After three decades of watching inspired children create art and seeing art inspire creative children, Artists for Kids director Yolande Martinello is stepping away.
On Monday, Martinello was in her Lonsdale Avenue office reflecting on 32 years spent in classrooms, workshops, galleries, day-camps, away-camps in Paradise Valley, and on her first job at the Ponderosa Steakhouse in Ontario.
Her slightly older sister had got a job at the steakhouse and, at 12 years old, (“Almost 13.”) Martinello would not be outdone by her slightly older sibling.
She swept floors, scrubbed plates, and eventually worked the grill.
Nurturing the artistic spark in children may not seem directly related to getting the perfect grill marks on a T-bone steak, but there is a commonality, she advises.
“I think it was all about: ‘She doesn’t say no, so we can make her do anything,’” she laughs.
And for a while she did anything. Martinello worked in a camera shop, a travel agency and a bakery. She was a dental assistant and – despite not being particularly mathematical – did tax forms at H&R Block.
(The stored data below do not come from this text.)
-- ==== Sys2Proof/Certificates/Slice0/Obligations.lean ====
section
/-! DEFINITION. The statements for the provers. Where a statement answers a next state `t` with `Follows`, `u` is the state that
the command's own effect leaves, written out, and `u.engine` what the feed engine then makes of it; `Follows` (Safety) says that
nothing but the fields it names differs from that in `t`, and what each of those becomes. When those follow, and in what order,
is the model's choice (assumption log 11). -/

section

open Sys2Proof Sys2Proof.Machine Sys2Proof.Safety

/-! ## The machine -/

/-- The queue of commands is served from its front (assumption log 1). -/
def Obligations.StepTakesTheFrontCommand : Prop :=
  ∀ (s : State) (c : Instr) (rest : List Instr), s.pending = c :: rest → step s = exec c { s with pending := rest }
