-- ==== Sys2Proof/Laws/Safe.lean ====
section
/-! SUPPORT. What SAFE entry makes of the claim table, the records and the transmit queue, said once (R90, R152, R155). -/
namespace Sys2Proof.Machine
open Sys2Proof.Safety

/-- The state with this claim table, these records and this transmit queue. -/
def State.withClaims (s : State) (u : Uns) (q : List TxEntry) : State := { s with uns := u, alc := { s.alc with queue := q } }

/-- The state with these entries and records. -/
abbrev State.closings (s : State) (C : List ClosingClaim) (h : List PartRec) (d : Word32) (q : List TxEntry) : State :=
  s.withClaims { s.uns with closing := C, hold := h, dropped := d } q

/-- The state with these entries and active claims. -/
abbrev State.actives (s : State) (C : List ClosingClaim) (L : List ActiveClaim) (q : List TxEntry) : State :=
  s.withClaims { s.uns with closing := C, active := L } q

/-- The entry of a RELEASE just asked for (R73, R86, section 12.1). -/
def State.releaseEntry (s : State) (p : Nat) : TxEntry := ⟨.release p, s.own, [2, .ofNat 8 p], 0, false, false, false⟩

/-- R86: an entry with no greater value before it stands at the tail. -/
theorem insertEntry_last (e : TxEntry) (q : List TxEntry) (h : ∀ x ∈ q, x.value ≤ e.value) :
    insertEntry e q = q ++ [e] := by
  induction q with
  | nil => rfl
  | cons x xs ih =>
    have hx := h x (by simp)
    unfold insertEntry
    rw [if_neg (by omega), ih fun y hy => h y (by simp [hy]), List.cons_append]

/-- R86: a RELEASE asked for joins the tail of a queue of RELEASEs. -/
theorem State.request_release (s : State) (u : Uns) (q : List TxEntry) (p : Nat) (hn : q.length < 8)
    (ha : s.alc.st.accepts = true) (hv : ∀ e ∈ q, e.value = s.own) :
    (s.withClaims u q).request (.release p) = s.withClaims u (q ++ [s.releaseEntry p]) := by
  unfold State.request State.accepts State.withClaims
  have h8 : q.length < Config.queueCapacity := hn
  simp only [ha, h8, decide_true, Bool.true_and, if_true, Bool.and_true]
  rw [if_neg (by simp)]
  simp only [State.onAlc]
  rw [insertEntry_last]
  · simp [State.releaseEntry, State.payloadOf, State.valueOf, arbitration, State.own, byteOf]
  · intro x hx; simp [hv x hx, State.valueOf, arbitration, State.own]

/-- The queue of RELEASEs with one more. -/
theorem State.release_values (s : State) (q : List TxEntry) (p : Nat) (hv : ∀ e ∈ q, e.value = s.own) :
    ∀ e ∈ q ++ [s.releaseEntry p], e.value = s.own := by
  intro e he
  rcases List.mem_append.mp he with h | h
  · exact hv e h
  · rw [List.mem_singleton.mp h]; rfl

/-- One entry of the table gets its stage where it stands alone for its pocket. -/
theorem Uns.setClosing_at (u : Uns) (A B : List ClosingClaim) (c : ClosingClaim) (st : CloseStage) (b : Option Word16)
    (h : u.closing = A ++ c :: B) (hA : ∀ x ∈ A, x.pocket ≠ c.pocket) (hB : ∀ x ∈ B, x.pocket ≠ c.pocket) :
    u.setClosing c.pocket st b = { u with closing := A ++ ⟨c.pocket, st, b⟩ :: B } := by
  have side (l : List ClosingClaim) (hl : ∀ x ∈ l, x.pocket ≠ c.pocket) :
      (l.map fun x => if x.pocket == c.pocket then { x with stage := st, bound := b } else x) = l :=
    (List.map_congr_left fun x hx => by simp [hl x hx]).trans (List.map_id l)
  unfold Uns.setClosing
  rw [h, List.map_append, List.map_cons, side A hA, side B hB]; simp
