-- ==== Sys2Proof/Tests/Slice0.lean ====
section
/-! SUPPORT. Tests: the manual's worked figures, the bytes and frames written out from chapter 12, the ill-formed commands that
each check refuses, and for every statement a state and operands that meet its hypotheses, clause by clause. -/
namespace Sys2Proof.Tests

-- Kernel evaluations wait for one another; elaborated in turn they hold no thread each while they wait.
set_option Elab.async false

open Sys2Proof.Machine Sys2Proof.Safety

/-! ## Small states -/

/-- A configuration in the ranges of section 12.4. -/
def cfg : Cfg :=
  { Cfg.unconfigured with
    bitRate := 1, pockets := 16, dropDist := 5, lmin := 2, lmax := 8, spacing := 2, horizon := 11, trayCap := 10
    binCap := 10, trip := 95, tc := 4500, runOn := 20, slowZone := 1000, edges := 100, tol := 40, catchMs := 500
    gateMs := 100, xEntry := 380000, xFace := 420000, pMax := 400000
    barTypes := Vector.replicate 15 { nominal := 300000, stock := .stocked, locked := false } }

/-- The job of section 1.11. -/
def job : Job where
  lp := 1250
  wc := 200
  af := 30
  lg := 15000
  lt := 500
  barType := 4
  tn := 1800
  q := 2000

/-- A shuttle bar of type 4 of this length. -/
def bar (len : Option Nat) : BarRec :=
  { barType := some 4, origin := .shuttle, length := len, verified := true, wrongType := false }

/-- Station 7 in service, with no job, the setup key turned. -/
def up : State :=
  ({ State.reset with
    stu := { Stu.reset with phase := .running, addrRead := some 7, cfg := some cfg }
    blt := { Blt.reset with map := List.replicate 16 .unknown }
    alc := { Alc.reset with st := .active }
    mpt := { Mpt.reset with sources := Vector.replicate 16 { priority := 1, pending := false, inService := false } } } : State).setLevel .setupKey true

/-- The same under the job, with the cover closed and the collet open. -/
def work : State :=
  ({ up with mpt := { up.mpt with job := some job }, psr := { up.psr with summary := .run } }.setLevel .guard true).setLevel .colletOpen true

/-- A state of the feed engine, its step begun. -/
def inState (st : FeedState) (s : State) : State := { s with fsq := { s.fsq with st := st, begun := true, pKnown := true } }

/-- The engine with a move. -/
def withMove (m : Move) (s : State) : State := { s with fsq := { s.fsq with move := some m } }

/-- A move that drives forward to a target. -/
def forward (t : Int) : Move :=
  { leg := .main, dir := .fwd, target := some t, phase := .driving, fast := false, halted := false }

/-- The level is SAFE. -/
def safe (s : State) : State := { s with flt := { s.flt with level := .safe } }

/-- The state a command leaves. -/
def after (i : Instr) (s : State) : State :=
  match exec i s with
  | .next t => t
  | .fault _ => s
  | .refused _ => s

/-! ## The manual's worked figures -/

/-- Section 1.11: the parts of a bar cut at P_cut. -/
theorem test_parts_of_a_bar :
    job.c = 1480 ∧ partsOf job (420000 - 120860) = 191 ∧ partsOf job 297662 = 190 ∧ partsOf job 296180 = 189 ∧
      partsOf job 17950 = 1 ∧ partsOf job 16470 = 0 ∧ partsOf job 14850 = 0 := by decide

/-- Section 1.12: three bars learned, and the length out of band. -/
theorem test_learning :
    let l1 := (Learned.mk 0 0 0).learn 299640
    let l2 := l1.learn 300120
    let l3 := l2.learn 299880
    l1.la4 = 1198560 ∧ l1.la = 299640 ∧ l2.la4 = 1199040 ∧ l2.la = 299760 ∧ l3.la4 = 1199160 ∧ l3.la = 299790 ∧
      l3.count = 3 ∧ inBand 262000 300000 = false ∧ inBand 270000 300000 = true := by decide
“I worry about those people whose tax returns I did,” she says with a laugh.
For a while she was a fashion model, traipsing catwalks in New York and Japan. It wasn’t for her, Martinello says, recalling the way models were talked about: “Like you’re just a thing.”
Needing a challenge, she decided to become a teacher.
Martinello was doing her practicum in North Vancouver when she first crossed paths with Bill MacDonald, who was just about to found Artists for Kids.
MacDonald asked her to teach some after-school art classes, write some curriculum, and help out at a summer camp for the fledgling program.
Just like at the Ponderosa, Martinello didn’t back down from a job.
“I think Bill got to know that I had a lot of difficulty saying ‘No,’” she says. “He kept adding more and more things to my plate and by the time he was ready to retire I had done everything.”
In one year, she taught 40 days at the Gordon Smith Gallery.
“I don’t know how the principal at my school let me get away with that,” she laughs.
A self-described “amateur artist,” Martinello had no credential for teaching art, she recalls.
But she loved it.
There’s something wonderful about watching children figure out exactly what a sheet of paper or a blank canvas should become.
“The higher you set the bar, the higher they strive,” she says.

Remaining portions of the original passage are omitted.